New insertions with regard to vehicles include: if any employee receives any sum in lieu of any vehicle provided by the employer for the fully or partly official use, under a circular, directive or regulation issued by the Government, such benefit shall be 25% of the total cost incurred by the employer. The valuation, therefore, shall be strictly on the circular, directive or the regulation issued by a Government institution.
If any employee receives a vehicle partly or fully for the use of official purpose and if he is entitled for a payment of fuel from an employer, under a circular, directive or regulation issued by the Government, such benefit shall be 25% of the total cost incurred by the employer. The valuation, therefore, shall be strictly on the circular, directive or the regulation issued by a Government institution.
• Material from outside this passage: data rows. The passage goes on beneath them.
-- ==== Sys2Proof/Machine/Bonnet.lean ====
section
/-! DEFINITION. Sys2Proof/Machine/Bonnet.lean: the Ethernet edge: frames and their checks, BRP datagrams, sessions, requests
and their resources, and the datagrams the Bonnet sends (R327 to R353). -/
namespace Sys2Proof.Machine

/-- A field of the service declaration in force (R337). -/
def State.svc (s : State) (o n : Nat) : Nat := field s.bon.decl o n

/-- The seat's roles (R337): INTAKE, OUTPUT, MEMBER. -/
def State.role (s : State) (i : Nat) : Bool := s.bon.declared && nbit (s.svc 0 1) i

/-- Service cores that hold complete firmware (R324, R353). -/
def State.coresUp (s : State) : Nat := ((List.range 24).filter fun i => s.fwWhole (4352 + i)).length

/-- The Bonnet runs: powered, every core with firmware, not held OFF (R386). -/
def State.bonUp (s : State) : Bool := s.domOn 29 && s.coresUp == 24 && !s.bon.held

/-- Windows run (R338, R353): sessions and windows enabled, a role declared, and the image RUNNING. -/
def State.serves (s : State) : Bool :=
  s.bonUp && s.rdb Reg.BON_CTRL_SVC_EN && s.bon.declared && s.svc 0 1 % 8 != 0 && s.ldr == 8

/-- Show BON_STATUS.STATE and CORES. -/
def State.showBon (s : State) : State :=
  if !s.domOn 29 then s
  else (s.wr Reg.BON_STATUS_CORES s.coresUp).wr Reg.BON_STATUS_STATE (if !s.bonUp then 0 else if s.serves then 2 else 1)

/-- Session entry `i` as a 512-bit number (R334). -/
def State.session (s : State) (i : Nat) : Nat :=
  (List.range 8).foldr (fun w a => (s.tab (0x4000000 + 64 * i + 8 * w)).toNat + 2 ^ 64 * a) 0

/-- Store session entry `i`. -/
def State.setSession (s : State) (i e : Nat) : State :=
  s.forEach (List.range 8) fun s w => s.setTab (0x4000000 + 64 * i + 8 * w) (BitVec.ofNat 64 (e / 2 ^ (64 * w)))

/-- Replace bits [hi:lo] of a number. -/
def nset (x hi lo v : Nat) : Nat := x - 2 ^ lo * (nbits x hi lo) + 2 ^ lo * (v % 2 ^ (hi + 1 - lo))

/-- Fields of a session entry (R334). -/
def seState (e : Nat) : Nat := nbits e 511 510
def seKind (e : Nat) : Nat := nbits e 509 508
def seV6 (e : Nat) : Bool := nbit e 507
def sePort (e : Nat) : Nat := nbits e 506 506
def seUdp (e : Nat) : Nat := nbits e 505 490
def seAddr (e : Nat) : Nat := if seV6 e then nbits e 489 362 else nbits e 393 362
def seId (e : Nat) : Nat := nbits e 361 330
def seLatency (e : Nat) : Nat := nbits e 329 298
def seHome (e : Nat) : Nat := nbits e 297 286
def seRate (e : Nat) : Nat := nbits e 285 270
def seBurst (e : Nat) : Nat := nbits e 269 262
def seHigh (e : Nat) : Nat := nbits e 261 198
def seTx (e : Nat) : Nat := nbits e 197 134

/-- Session `i` is open. -/
def State.sessOpen (s : State) (i : Nat) : Bool := seState (s.session i) == 1

/-- Open sessions, by index, found among the entries that hold anything. -/
def State.openSessions (s : State) : List Nat :=
  s.bar2.filterMap fun e =>
    if 0x4000000 ≤ e.1 ∧ e.1 < 0x4040000 ∧ e.1 % 64 = 56 ∧ fget e.2 63 62 = 1 then some ((e.1 - 0x4000000) / 64) else none

/-- A BRP datagram (R330): its session, type, FLAGS, REQUEST_ID, A, B, OFFSET, plaintext and NONCE. -/
structure Dgram where
  sess : Nat
  typ : Nat
  flags : Nat := 0
  id : Nat := 0
  a : Nat := 0
  b : Nat := 0
  ofs : Nat := 0
  data : List Byte := []
  /-- NONCE as it arrived. -/
  nonce : Nat := 0
deriving DecidableEq, Repr

/-- The 40-byte header (R330). -/
def brpHeader (d : Dgram) (sessId nonce : Nat) : List Byte :=
  beBytes 1 1 ++ beBytes 1 d.typ ++ beBytes 2 d.flags ++ beBytes 4 sessId ++ beBytes 12 nonce ++ beBytes 4 d.id ++ beBytes 4 d.a
    ++ beBytes 4 d.b ++ beBytes 4 d.ofs ++ beBytes 4 d.data.length

/-- A port carries traffic: enabled, its link up, in a powered Bonnet. -/
def State.portUp (s : State) (p : Nat) : Bool := s.domOn 29 && nbit (s.rd Reg.BON_CTRL_PORT_EN) p && nbit (s.rd Reg.BON_STATUS_PORT_UP) p

/-- Send a datagram to the session's peer with the next COUNTER, encrypted (R331, R334). One whose session is closed or whose
port is down goes nowhere. -/
def State.brpSend (s : State) (sender : Nat) (d : Dgram) : State :=
  have e := s.session d.sess
  if seState e ≠ 1 ∨ !s.portUp (sePort e) then s
  else
    have nonce := 2 ^ 64 * sender + seTx e
    have h := brpHeader d (seId e) nonce
    have keys := aesKeys (SMap.get (fun _ => 0) s.bon.keys d.sess)
    have ct := gcmCtr keys nonce d.data
    (s.setSession d.sess (nset e 197 134 (seTx e + 1))).emit
      (.udp (sePort e) (seV6 e) (seAddr e) (seUdp e) (h ++ ct ++ beBytes 16 (gcmTag keys nonce h ct)))

/-- Answer NAK with a reason of R341, as SENDER 1 from the intake seat or 2 from the output seat (R331). -/
def State.nak (s : State) (sender sess id reason : Nat) : State :=
  (s.count Reg.BON_NAK_TX_CNT 1).brpSend sender { sess := sess, typ := 3, id := id, a := reason }

/-- Discard a stranger (R328). -/
def State.stranger (s : State) : State := s.count Reg.BON_STRANGER_CNT 1

/-- A token bucket at `now` (R329): what is used of the burst, in 1/65,536 of a datagram, drains by RATE a tick. One more
datagram is taken if the burst holds it. -/
def bucketTake (rate burst now : Nat) (b : Nat × Nat) : Option (Nat × Nat) :=
  have used := b.1 - rate * (now - b.2)
  if used + 65536 ≤ 65536 * burst then some (used + 65536, now) else none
A new addition is if any employee receives any communication facilities from an employer under a circular, directive or regulation issued by the Government, such benefit shall be 25% of the total cost incurred by the employer. The valuation, therefore, shall be strictly on the circular, directive or the regulation issued by a Government institution.
The valuation of other non-cash benefits remain unchanged from the previous circular. They are provision of hotel facilities for expatriates; provision of electricity and gas etc.; provision of medical benefits; provision of free meals; a discharge or reimbursement of the person’s dental, medical or health insurance expenses where the benefit is not available to all full-time employees on in the same grade of the service, on equal terms; payment of telephone bills; air tickets (other than official purposes) and payment of tax.